Jesus is using me do to amazing things within my friend groups.  I don't feel vain for saying that because, it's NOT me, but Jesus in me!  I apologize for my sketchiness, however you just need to trust me that when I say God is moving mountains here at MC, it's happening.  Slowly but surely.  The wall of 'things to talk about' is coming down, and more and more topics are being addressed within my circles and extending outside my circles.  I so badly wish to share with any girl willing to listen.  However-with that.  Satan's attacks are becoming more and more real.  They are becoming stronger and stronger, and I am becoming weaker and weaker, but HE is becoming more and more prevalent in me.  To LIVE out freedom; to do what I know God has called me to do right now.  Not to be overseas, but to be here in Clinton; to expose sin, to show light, and to penetrate the wall of bondage and grasp freedom.

My 21st birthday is in 2 days and I can say I have been praying consistently about how to act in a way glorifying to God.  The fact that it is my 21st birthday doesn't mean that sinning gets to temporarily be put on hold!  By no means!  I pray that as I am having alcohol for the first time in America, that I can point to God, talk about how AWESOME He is, and have fun doing so in a Christ-like manner.  I pray that my friends and family will see that despite my fleshly desires of wanting to consume alcohol for the experience until I can't remember (just being real here y'all...), that God will consume me more so, and that He will give me strength and words to stop.  I know He can do all things, and I can hardly wait to see Him use me in this manner.

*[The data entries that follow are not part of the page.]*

/-! ## The matrix unit (R211 to R232) -/

/-- R217, R218, R220, and the rest of R216 and R219: MXQ appends a command to the VF's share, CLAIM takes a free bay and owes its RELEASE,
RELEASE hands it to the head of its queue, MXDRAIN waits for the commands of its streams. -/
def Obligations.MatrixQueues : Prop :=
  (∀ (s : State) g a, s.acts g = true → s.mxShare s.bankVf = 0 → exec (.mxq g a) s = .next (s.trap .perm 0)) ∧
  (∀ (s : State) g a s2, s.acts g = true → s.mxShare s.bankVf ≠ 0 →
    (s.modVf s.core s.bankVf fun cv => { cv with mxSeq := cv.mxSeq + 1 }).release .core = some s2 →
    ((s.vfOf s.core s.bankVf).mxq.length < s.mxShare s.bankVf → s.mxWaiting s.core s.bankVf = [] →
      ∃ t q, exec (.mxq g a) s = .next t ∧ Past s t ∧ t.mem = s2.mem ∧
        (t.vfOf s.core s.bankVf).mxq = (s.vfOf s.core s.bankVf).mxq ++ [q] ∧ q.seq = (s.vfOf s.core s.bankVf).mxSeq ∧ q.slot = s.slot ∧
        (t.vfOf s.core s.bankVf).mxSeq = q.seq + 1 ∧
        (cmdType (s.vsrc a) ≠ 1 → cmdType (s.vsrc a) ≠ 3 → cmdType (s.vsrc a) ≠ 4 → q.cmd = s.vsrc a) ∧
        (cmdType (s.vsrc a) = 3 → (∀ i < 16, i ≠ 1 → lane q.cmd i = lane (s.vsrc a) i) ∧
          (lane q.cmd 1).extractLsb' 8 24 = (lane (s.vsrc a) 1).extractLsb' 8 24 ∧
          (lane q.cmd 1).extractLsb' 0 4 = (if (lane (s.vsrc a) 1).extractLsb' 0 4 = 15 then s.cur.fmta else (lane (s.vsrc a) 1).extractLsb' 0 4) ∧
          (lane q.cmd 1).extractLsb' 4 4 =
            if (lane (s.vsrc a) 1).extractLsb' 4 4 = 15 then s.cur.fmtb else (lane (s.vsrc a) 1).extractLsb' 4 4)) ∧
    (s.mxShare s.bankVf ≤ (s.vfOf s.core s.bankVf).mxq.length → s.slot = 15 → exec (.mxq g a) s = .next s.hwait) ∧
    (s.mxShare s.bankVf ≤ (s.vfOf s.core s.bankVf).mxq.length → s.slot ≠ 15 →
      ∃ t cmd, exec (.mxq g a) s = .next t ∧ t.cur.status = .wait (.mxFull cmd (s.vfOf s.core s.bankVf).mxSeq) ∧
        (t.vfOf s.core s.bankVf).mxq = (s.vfOf s.core s.bankVf).mxq)) ∧
  (∀ (s : State) g (bay : BitVec 4), s.acts g = true → s.slot ≠ 0 → s.physBay s.bankVf bay.toNat = none →
    exec (.claim g bay) s = .next ((s.trap .perm (bay.setWidth 64)).unreserve s.core s.slot) ∧
      exec (.release g bay) s = .next (s.trap .perm (bay.setWidth 64))) ∧
  (∀ (s : State) g (bay : BitVec 4) p rank s2, s.acts g = true → s.slot ≠ 0 → s.slot ≠ 15 → s.physBay s.bankVf bay.toNat = some p →
    rank = (s.vfOf s.core s.bankVf).brb + bay.setWidth 56 →
    ((s.obmin s.core s.slot).toNat ≤ rank.toNat → exec (.claim g bay) s =
      .next ((s.trap .obrank (rank.setWidth 64)).unreserve s.core s.slot)) ∧
    (rank.toNat < (s.obmin s.core s.slot).toNat → ∀ i, s.reserveOb s.core s.slot = .ok s2 i →
      ((s.bay s.core p).claim = none →
        ∃ t : State, exec (.claim g bay) s = .next t ∧ Past s t ∧ (t.bay s.core p).claim = some (s.handleOf s.core s.slot) ∧
          Owes s t .release (BitVec.ofNat 64 (2 ^ 63 + s.core * 2 ^ 32 + bay.toNat)) rank) ∧
      ((s.bay s.core p).claim.isSome = true →
        ∃ t : State, exec (.claim g bay) s = .next t ∧ t.cur.status = .wait (.claim bay.toNat rank) ∧
          (t.bay s.core p).queue = (s.bay s.core p).queue ++ [s.slot] ∧ (t.bay s.core p).claim = (s.bay s.core p).claim ∧
          SameMemory s t))) ∧
  (∀ (s : State) g (bay : BitVec 4) p, s.acts g = true → s.slot ≠ 0 → s.physBay s.bankVf bay.toNat = some p →
    (∀ q ∈ s.obsOf s.core s.slot, q.spill = none) →
    (pickOb (s.obsOf s.core s.slot) .release (BitVec.ofNat 64 (2 ^ 63 + s.core * 2 ^ 32 + bay.toNat)) = none →
      exec (.release g bay) s = .next (s.trap .obstray (bay.setWidth 64))) ∧
    (∀ o, pickOb (s.obsOf s.core s.slot) .release (BitVec.ofNat 64 (2 ^ 63 + s.core * 2 ^ 32 + bay.toNat)) = some o →
      (s.mxNames s.core s.bankVf bay.toNat (s.vfOf s.core s.bankVf).mxSeq = true →
        exec (.release g bay) s = .next (s.wait (.release bay.toNat (s.vfOf s.core s.bankVf).mxSeq))) ∧
      (s.mxNames s.core s.bankVf bay.toNat (s.vfOf s.core s.bankVf).mxSeq = false → (s.bay s.core p).queue = [] →
        ∃ t : State, exec (.release g bay) s = .next t ∧ Past s t ∧ (t.bay s.core p).claim = none ∧
          (t.bay s.core p).valid = (s.bay s.core p).valid ∧ t.obsOf s.core s.slot = (s.obsOf s.core s.slot).erase o ∧ SameMemory s t) ∧
      (∀ k rest, s.mxNames s.core s.bankVf bay.toNat (s.vfOf s.core s.bankVf).mxSeq = false → (s.bay s.core p).queue = k :: rest →
        k ≠ s.slot → ∃ t : State, exec (.release g bay) s = .next t ∧ Past s t ∧ (t.bay s.core p).claim = some (s.handleOf s.core k) ∧ (t.bay s.core p).queue = rest ∧
          (t.slotOf s.core k).status = .run ∧ (t.slotOf s.core k).pc = (s.slotOf s.core k).advance.pc ∧
          ∃ o', t.obsOf s.core k = s.obsOf s.core k ++ [o'] ∧ o'.kind = .release ∧
            o'.obj = BitVec.ofNat 64 (2 ^ 63 + s.core * 2 ^ 32 + bay.toNat)))) ∧
  (∀ (s : State) g d, s.acts g = true → s.slot ≠ 0 →
    (∃ u : State, exec (.mxstat g d 1) s = .next (u.putS 3 d (s.vfOf s.core s.bankVf).mxErr).retire ∧ (u.vfOf s.core s.bankVf).mxErr = 0 ∧
      u.mem = s.mem) ∧
    exec (.mxstat g d 2) s = .next (s.putS 3 d ((s.vfOf s.core s.bankVf).brb.setWidth 64)).retire ∧
    ∀ sel : BitVec 3, sel ≠ 1 → ∃ v, exec (.mxstat g d sel) s = .next (s.putS 3 d v).retire ∧
      (sel = 0 → (s.vfOf s.core s.bankVf).mxq.length < 256 → v.extractLsb' 0 8 = BitVec.ofNat 8 (s.vfOf s.core s.bankVf).mxq.length) ∧
      (sel = 4 → ∀ b < (bitsOf (s.bayMask s.bankVf) 16).length, b < 16 →
        v.getLsbD b = (s.obsOf s.core s.slot).any fun o => o.kind == .release && o.obj == BitVec.ofNat 64 (2 ^ 63 + s.core * 2 ^ 32 + b))) ∧
  ∀ (s : State) g mask, s.acts g = true → s.slot ≠ 0 →
    ((∀ q ∈ (s.vfOf s.core s.bankVf).mxq, mask.getLsbD (cmdStream q.cmd) = false) → exec (.mxdrain g mask) s = .next s.retire) ∧
    ((∃ q ∈ (s.vfOf s.core s.bankVf).mxq, mask.getLsbD (cmdStream q.cmd) = true) →
      ∃ l, exec (.mxdrain g mask) s = .next (s.wait (.mxdrain l)) ∧
        ∀ n, n ∈ l ↔ ∃ q ∈ (s.vfOf s.core s.bankVf).mxq, mask.getLsbD (cmdStream q.cmd) = true ∧ q.seq = n)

Sunday I get the privilege of skydiving, to go up 14,500 feet, jump out of a plane, free fall for 65 seconds, and have the once in a life time chance to scream at how HUGE God is, while seeing more of the Earth at one time not in a plane than ever before in my life.  Jesus-I want to see YOU in the skies."The heavens declare the glory of the Lord and the skies proclaim His handiwork."  -Psalm 19:1  I can hardly wait to see the new way I will see that verse.  To know what it feels like to free fall for a whole minute, and know that God is still holding me in His hand; despite my sense of stability.   To see more info on skydiving- go here!

Tuesday, February 19, 2013

My summer plans:

Drum-roll please:

The town of.....
GULFPORT, MS!!!!

Yes-you read it correctly.  The place I lived from the time I was born til I came to MC.  God is calling me for sure to spend my summer at home for a few reasons (in no particular order)

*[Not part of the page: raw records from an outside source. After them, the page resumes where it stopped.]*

theorem issue_barred {s u : State} {own : Bool} {i : Instr} {len : Nat} {ws : List Half}
    (hf : (s.modCur fun x => { x with sigPrev := x.sigacc }).fetchInstr = (u, .instr i len ws))
    (hl : (u.setInstr len ws).cur.loopEnds i = false) (hb : (u.setInstr len ws).barred i = true) :
    s.issue own = .instr i (((u.setInstr len ws).idleSeat own).begin i ((u.setInstr len ws).foot i) ws) := by
  simp only [State.issue, hf, hl, hb, Bool.false_eq_true, if_false, if_true]

theorem issue_inactive {s u : State} {own : Bool} {i : Instr} {len : Nat} {ws : List Half}
    (hf : (s.modCur fun x => { x with sigPrev := x.sigacc }).fetchInstr = (u, .instr i len ws))
    (hl : (u.setInstr len ws).cur.loopEnds i = false) (hb : (u.setInstr len ws).barred i = false)
    (ha : (u.setInstr len ws).acts (foot i).pred = false) :
    s.issue own = .instr i ((u.setInstr len ws).begin i { (u.setInstr len ws).foot i with writes := [] } ws) := by
  simp only [State.issue, hf, hl, hb, foot_pred, ha, Bool.false_eq_true, if_false, if_true, Bool.not_false]

/-- Settles O35: a seat that nothing comes before issues its slot, and what stops an instruction there is taken in the order of `State.issue`. -/
theorem stepRunsDecoded : Obligations.StepRunsDecoded := by
  unfold Obligations.StepRunsDecoded
  refine ⟨fun s u i ws len heven hheld hw hd => fetchInstr_of_decode heven hheld hw hd,
    fun s u rest q i len ws ht ha hn hd hb hf hl hbar hact f hfoot hstop => ?_,
    fun s u rest q i len ws ht ha hn hd hb hf hl => ⟨fun hbar => ?_, fun hbar hact => ?_⟩, fun s i rest ht ha hev => ?_⟩
  · rw [step, pick_seat ht ha hn hd hb, issue_runs hf hl hbar hact hfoot hstop]
  · rw [step, pick_seat ht ha hn hd hb, issue_barred hf hl hbar]
  · rw [step, pick_seat ht ha hn hd hb, issue_inactive hf hl hbar hact]
  · have hpick : s.pick = .instr i { s with agenda := rest } := by
      simp only [State.pick, ht, ha, State.eventMove, hev]
    rw [step, hpick]

end Sys2Proof.Machine
end

section
/-! # HALT at a level above F, under a condition that fails (R59, R61, R98) -/
namespace Sys2Proof.Machine

open Sys2Proof.Safety

/-- A state whose slot 1 of core 0 issues at level 3, which R98 does not name (0 U, 1 S, 2 F). -/
def atLevel3 : State := { cores := [(0, { slots := [(1, { status := .run, pl := 3 })] })], slot := 1 }

/-- Refutes O26: HALT raises PRIV at every level but 2 before it looks at its condition, and the checks of slot and level that the issue makes bar it
below level 2 alone; so at level 3 the condition fails, nothing bars it, and it traps. -/
theorem not_falsePredicate : ¬ Obligations.FalsePredicate := by
  unfold Obligations.FalsePredicate
  intro h
  have hretire := h atLevel3 (.halt (.whole 1 false)) (by decide) (by decide)
    ⟨by decide, by decide, fun v => ⟨List.not_mem_nil, List.not_mem_nil⟩⟩
  have htrap : exec (.halt (.whole 1 false)) atLevel3 = .next (atLevel3.decodeFault .priv) := rfl
  rw [htrap] at hretire
  have hih := congrArg (fun t : State => t.cur.ih) (Host.Outcome.next.inj hretire)
  exact absurd hih (by decide)

end Sys2Proof.Machine
end

section
/-! # A result in the empty handler slot (R61, R92) -/
namespace Sys2Proof.Machine

open Sys2Proof.Safety

/-- A state whose issuing slot is the handler slot of core 0, without a handler: its bank is the physical function's, 8. -/
def handlerless : State := { slot := 15 }

/-- Refutes O29: the bank of the handler slot is the physical function's while it is empty and its VF's while it runs, and a completing instruction
leaves its slot running; so a MOVI there changes what VFID reads, and which shared registers the slot sees. -/
theorem not_resultFrame : ¬ Obligations.ResultFrame := by
  unfold Obligations.ResultFrame
  intro h
  obtain ⟨-, hsys, -⟩ := h handlerless (.movi .always (.priv 1) 3) .always (.s (.priv 1))
    (handlerless.putS 2 (.priv 1) (simm 3)).retire rfl rfl
  exact absurd (hsys .vfid (by decide)) (by decide +kernel)

end Sys2Proof.Machine
end

section
/-! # A held LDS that joins at a full word behind a later write of its register (R94, R204) -/
namespace Sys2Proof.Machine

open Sys2Proof.Safety

/-- An LDS of slot 1 that its home holds in the network; its word is full and reads zero. -/
def heldLds : Waiter := { home := homeId 0x40000000, pa := 0x40000000, core := 0, slot := 1, req := .lds (.priv 1) 0x40000000 0x40000000 false 0, held := true }

/-- A state in which s1 of that slot holds 7, and a write of an earlier instruction of the slot to s1 lands in cycle 9. -/
def ldsBehindWrite : State :=
  { cores := [(0, { slots := [(1, { status := .wait (.deferred 0), s := [(1, 7)], busy := [{ reg := .s (.priv 1), cycle := 9 }] })] })],
    waiters := [heldLds], full := [0x40000000] }

/-- Refutes O59: of two writes to a register the later remains (R94), so an LDS whose reply comes before an earlier instruction's write lands leaves its
register as that write has it; the clause of the deferred entry that joins at a full word does not ask that no such write is on its way. -/
theorem not_boundaries : ¬ Obligations.Boundaries := by
  unfold Obligations.Boundaries
  rintro ⟨-, -, -, -, -, -, -, -, -, -, -, hjoin, -⟩
  obtain ⟨t, ht, -, -, hfull⟩ := hjoin ldsBehindWrite (homeId 0x40000000) heldLds (.priv 1) 0x40000000 0x40000000 false 0
    (by decide) (by decide) rfl
  obtain ⟨-, -, hreg⟩ := hfull (by decide) rfl (by decide) rfl
  have hexec : exec (.deferredEntryJoin (homeId 0x40000000)) ldsBehindWrite = .next (ldsBehindWrite.joinHeld heldLds) := rfl
  obtain rfl := Host.Outcome.next.inj (hexec.symm.trans ht)
  exact absurd (hreg 1 rfl) (by decide +kernel)

end Sys2Proof.Machine
end

section
/-! # Halts: what is done elsewhere while one cluster halts leaves its mark alone (R357, R358) -/
namespace Sys2Proof.Machine

/-- No cluster begins or ends a halt. -/
structure HaltsKept (s t : State) : Prop where
  halting : ∀ n, (t.clus n).halting = (s.clus n).halting

theorem Drains.haltsKept {s t : State} (h : Drains s t) : HaltsKept s t := by
  obtain ⟨_, _, _, _, _, _, rfl⟩ := h.outer
  exact ⟨fun _ => rfl⟩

1) School.  I need to take 4 or 5 core classes in the span of 3 months.  Since I am at B.A., and don't need all the extra music classes, I don't have to stay at MC.  So I can't go on a summer-long mission trip overseas, so school is first and foremost.  I don't have the list of classes offered at USM on the coast, but I have a feeling the ones I need will be available to me.

2) Family.  This is one of the last times I will live with my dad for more than a week or two before moving overseas. The next time I will be at home is the few months preceding my departure.  So, I knew before I continue on with life-it needs to stop and I need to foster some relationships with key people in my life.  To spend more than a day or two a month with them.  Including but not will not be limited to:  my dad, my mom, my nephew's, my sister.

3)  Church.  My youth minister is now heading up the children's, youth, and college ministry's, and that is simply too much to do for a summer; summer's are crazy in church world.  So-I want to help him out with them all-focusing on children, but probably still doing youth.  I want to serve my church because I feel that I can lead with Jesus; that He will help me guide the next generation.  I love my church family, and can't wait to have solid teaching for 3 months to bite into God's word weekly.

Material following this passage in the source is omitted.